Site icon Youth Ki Awaaz

The Lives Of Cities: Vivid Imagery And Stark Contrasts

By Arunima Sen:

And my story today, has become similar to many of those frustrated beings the world holds today. I am inspired by buildings, which are erected in a day or two, and by those which might take ages to be built. Yet, the government goes on promising the basics of livelihood to thousands every day/ month/ year.

I like discussing about how cities are, and how they always had the perfect stories in all its pathways. I have walked down several roads now, where I may or may not get the patterns of the cobblestone matching themselves.

There are no bedding on those roads, neither costly sheets. I pity those sleeping there, come back home and sleep it off myself. I tend to relate that slumber with the deteriorating condition of contemporary cities. My classmates and I look at the columns on the opposite building, but they are not important.

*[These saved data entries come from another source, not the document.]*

/-- Start-up (70_reset_and_hazards.md R262 (b)): after any steps of one decoder from reset, the oldest queued word is
zero, and the first call returns `(0, 0)` and leaves the filter unfired (D4, D5, D9). -/
def Obligations.FirstCallAfterResetConsultsZero : Prop :=
  ∀ (q : Nat) (c : Channel) (p : Pins) (ps : List Pins), 1 ≤ q →
    ∃ t u, execAll ((p :: ps).map (.dstep c)) (State.resetOf q) = .next t
      ∧ (t.ch c).queue.head? = some 0x00000000#32
      ∧ exec .sample t = .next u
      ∧ Returned 0#32 0#32 t u
      ∧ (u.ch c).firstNonzeroSeen = false

/-! ### Whole steps -/

/-- The invariant holds right after reset, for every `QDEPTH ≥ 1` and for the machine's own reset state
(10_state.md R36, D4, D5, D30). -/
def Obligations.InvariantAtReset : Prop :=
  (∀ q : Nat, 1 ≤ q → MachineInv (State.resetOf q)) ∧ MachineInv State.reset

/-- Every step from a state of the invariant that answers a next state keeps it (10_state.md R20, R23, R30, R36, R39). -/
def Obligations.EveryStepKeepsTheInvariant : Prop :=
  ∀ s t : State, MachineInv s → step s = .next t → MachineInv t

/-- A step takes the next byte of the placed trace and runs the instruction it decodes to, on the state without that
byte; a byte that is no event is refused by name (30_encoding.md R97, R98; 20_memory.md R68; that the trace is data of
the state is the model's choice, DESIGN CHOICE, log 2). That the event runs whatever stands behind it, a malformed byte
included, and that a byte that is no event is refused only when the step gets to it, are the model's choices too (DESIGN
CHOICE, log 11). -/
def Obligations.StepRunsTheDecodedEvent : Prop :=
  ∀ (s : State) (b : Byte) (rest : List Byte), s.trace = b :: rest →
    (∀ i, decode (.evt8 b) = .ok i → step s = exec i { s with trace := rest })
      ∧ ∀ e, decode (.evt8 b) = .error e → e = .malformedEvent b ∧ step s = .refused (.malformedEvent b)

/-- Where no event is placed the step is a free choice of the environment's: some decoder step, an invocation, or the
next access of a call in flight; it is never refused, and it faults only by an overlapping call (20_memory.md R68,
60_exceptions.md R245; the form of the choice is the model's, log 3). -/
def Obligations.FreeEnvironmentNeverStalls : Prop :=
  ∀ s : State, s.trace = [] →
    ∃ i, i.isEvent = true ∧ i ≠ .reset ∧ step s = exec i { s with drawn := s.drawn + 1 }
      ∧ (i = .sstep → s.smpPhase ≠ .idle)
      ∧ ((∃ t, step s = .next t) ∨ (s.smpPhase ≠ .idle ∧ step s = .fault .samplerReentry))

/-- A placed trace runs as the list of its events (30_encoding.md R98: a trace is read left to right, each event atomic).
That it is run from the state is the model's choice (DESIGN CHOICE, log 2); that its events run whatever stands behind
them, a malformed byte included, is the model's choice too (DESIGN CHOICE, log 11). -/
def Obligations.TraceRunsAsItsEvents : Prop :=
  ∀ (es : List Instr) (rest : List Byte) (s : State), (∀ i ∈ es, i.isEvent = true) →
    s.trace = es.map byteOf ++ rest →
    Host.Core.run Sys2Proof.core es.length s = execAll es { s with trace := rest }

/-! ### Written traces -/

/-- `HOLD c k` (30_encoding.md R100, D21): `k` same-state steps complete, each pushes the unchanged counter while there is
room, and nothing else changes. -/
def Obligations.HoldPushesTheUnchangedCounter : Prop :=
  ∀ (c : Channel) (k : Nat) (s : State),
    execAll (holdEvents c k s) s
      = .next (s.setCh c { s.ch c with
          queue := (s.ch c).queue
            ++ List.replicate (min k (s.qdepth - (s.ch c).queue.length)) (s.ch c).runningCount })

/-- The shorthands of a written trace expand where they stand (30_encoding.md R100, D21): the events worked out before the
run do what the tokens do when each is expanded in the state the run has reached; and so does the program's byte string,
placed (log 2), whatever stands behind it (log 11). -/
def Obligations.ShorthandsExpandWhereTheyStand : Prop :=
  (∀ (ks : List Token) (s : State), execAll (traceEvents s ks) s = execTokens ks s)
    ∧ ∀ (ks : List Token) (s : State) (rest : List Byte), s.trace = programBytes s ks ++ rest →
      Host.Core.run Sys2Proof.core (traceEvents s ks).length s = execTokens ks { s with trace := rest }

/-- The keys that are the decoder part of a program's encoding (30_encoding.md R100, D21) are those its steps present when
it runs. -/
def Obligations.ProgramKeysAreThoseOfTheRun : Prop :=
  ∀ (es : List Instr) (s t : State) (c : Channel) (p : Pins), (∀ i ∈ es, i.isEvent = true) → execAll es s = .next t →
    programKeys c s (es ++ [.dstep c p]) = programKeys c s es ++ [presentedKey c p t]

/-! ### Fairness -/

/-- Weak fairness (42_edge_decoder.md R175, 43_velocity_sampler.md R200, D24): from every state, and so from
every later one again, each decoder takes a step after some number of events, and a call in flight takes its next access
(or a placed `RESET` abandons it), unless the run stops before: by an overlapping call, which is the environment's breach
(D17), or by a malformed placed trace, which is refused only where the run gets to it (DESIGN CHOICE, logs 2 and 11). The
form of the schedule is the model's (DESIGN CHOICE, log 3). -/
def Obligations.TheEnvironmentIsWeaklyFair : Prop :=
  (∀ (s : State) (c : Channel),
    ∃ k, (∃ t p, Host.Core.run Sys2Proof.core k s = .next t ∧ nextEvent t = .ok (.dstep c p))
      ∨ Host.Core.run Sys2Proof.core k s = .fault .samplerReentry
      ∨ (s.trace ≠ [] ∧ ∃ r, Host.Core.run Sys2Proof.core k s = .refused r))
  ∧ ∀ s : State, s.smpPhase ≠ .idle →
    ∃ k, (∃ t, Host.Core.run Sys2Proof.core k s = .next t
        ∧ (nextEvent t = .ok .sstep ∨ (s.trace ≠ [] ∧ nextEvent t = .ok .reset)))
      ∨ Host.Core.run Sys2Proof.core k s = .fault .samplerReentry
      ∨ (s.trace ≠ [] ∧ ∃ r, Host.Core.run Sys2Proof.core k s = .refused r)

/-- A sample call always ends (43_velocity_sampler.md R200, 70_reset_and_hazards.md R276, D24): on every weakly fair run
from a state of the invariant there is, after every point, one at which no call is in flight. -/
def Obligations.FairRunsEndEveryCall : Prop :=
  ∀ (e : Nat → Instr) (σ : Nat → State), MachineInv (σ 0) → InfiniteRun e σ → WeaklyFair e σ →
    ∀ n, ∃ m, n ≤ m ∧ (σ m).smpPhase = .idle

/-- A fair run never lets a decoder's queue stay empty (42_edge_decoder.md R173, R175, D24): after every point there is
one right after a step of that decoder, at which its queue holds a word. -/
def Obligations.FairRunsRefillEveryQueue : Prop :=
  ∀ (e : Nat → Instr) (σ : Nat → State) (c : Channel), MachineInv (σ 0) → InfiniteRun e σ → WeaklyFair e σ →
    ∀ n, ∃ m, n < m ∧ (∃ p, e (m - 1) = .dstep c p) ∧ ((σ m).ch c).queue ≠ []
end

Yet we tend to discuss them, how they could have been influential at some time of history. Yet we ignore, or maybe ignore it deliberately, as we don’t have anything to do with it.

I come back home and just write about how we identify ourselves with our cities. There are hundreds of documentaries being made everyday about it. A trial to uphold the undying spirit of every city. A trial to relive the nostalgia of the cities. I have seen people make the streets their homes. I tried walking on roads where only cars can move. Its a dictum there. And surprisingly, heard stories of people coming out for merry making in the evenings, on the streets.

We leave a city, settling in a new. We start imitating people there. Eating what they eat, shopping what they wear. We hate the beggars everywhere. We end up even learning the native language. And try to groom ourselves to be like them, in the new city. Or, We stick to our egoistical versions of only speaking our language, dressing up our own way, with a feeling of being retarded in nature.

And how do we define all this activity in the series? Obviously enough, a city can’t speak. But the people stand for it. And on the people, does the life of a city depend. Our activities contribute to the life of the cities we live in. Its life, its spirit, essence, and its death.

We are muses for our cities and the reflection of it. The lady in red nail polish getting down from the Audi, to the sweat soaked men in the public buses. The women with neatly done vermilion on their foreheads, who wear their drapes a way too vulgarly and the breasts peeking out of their clothing to the child sleeping in the lap with saliva dripping from their lips.

And the fire on the stove burning nearby.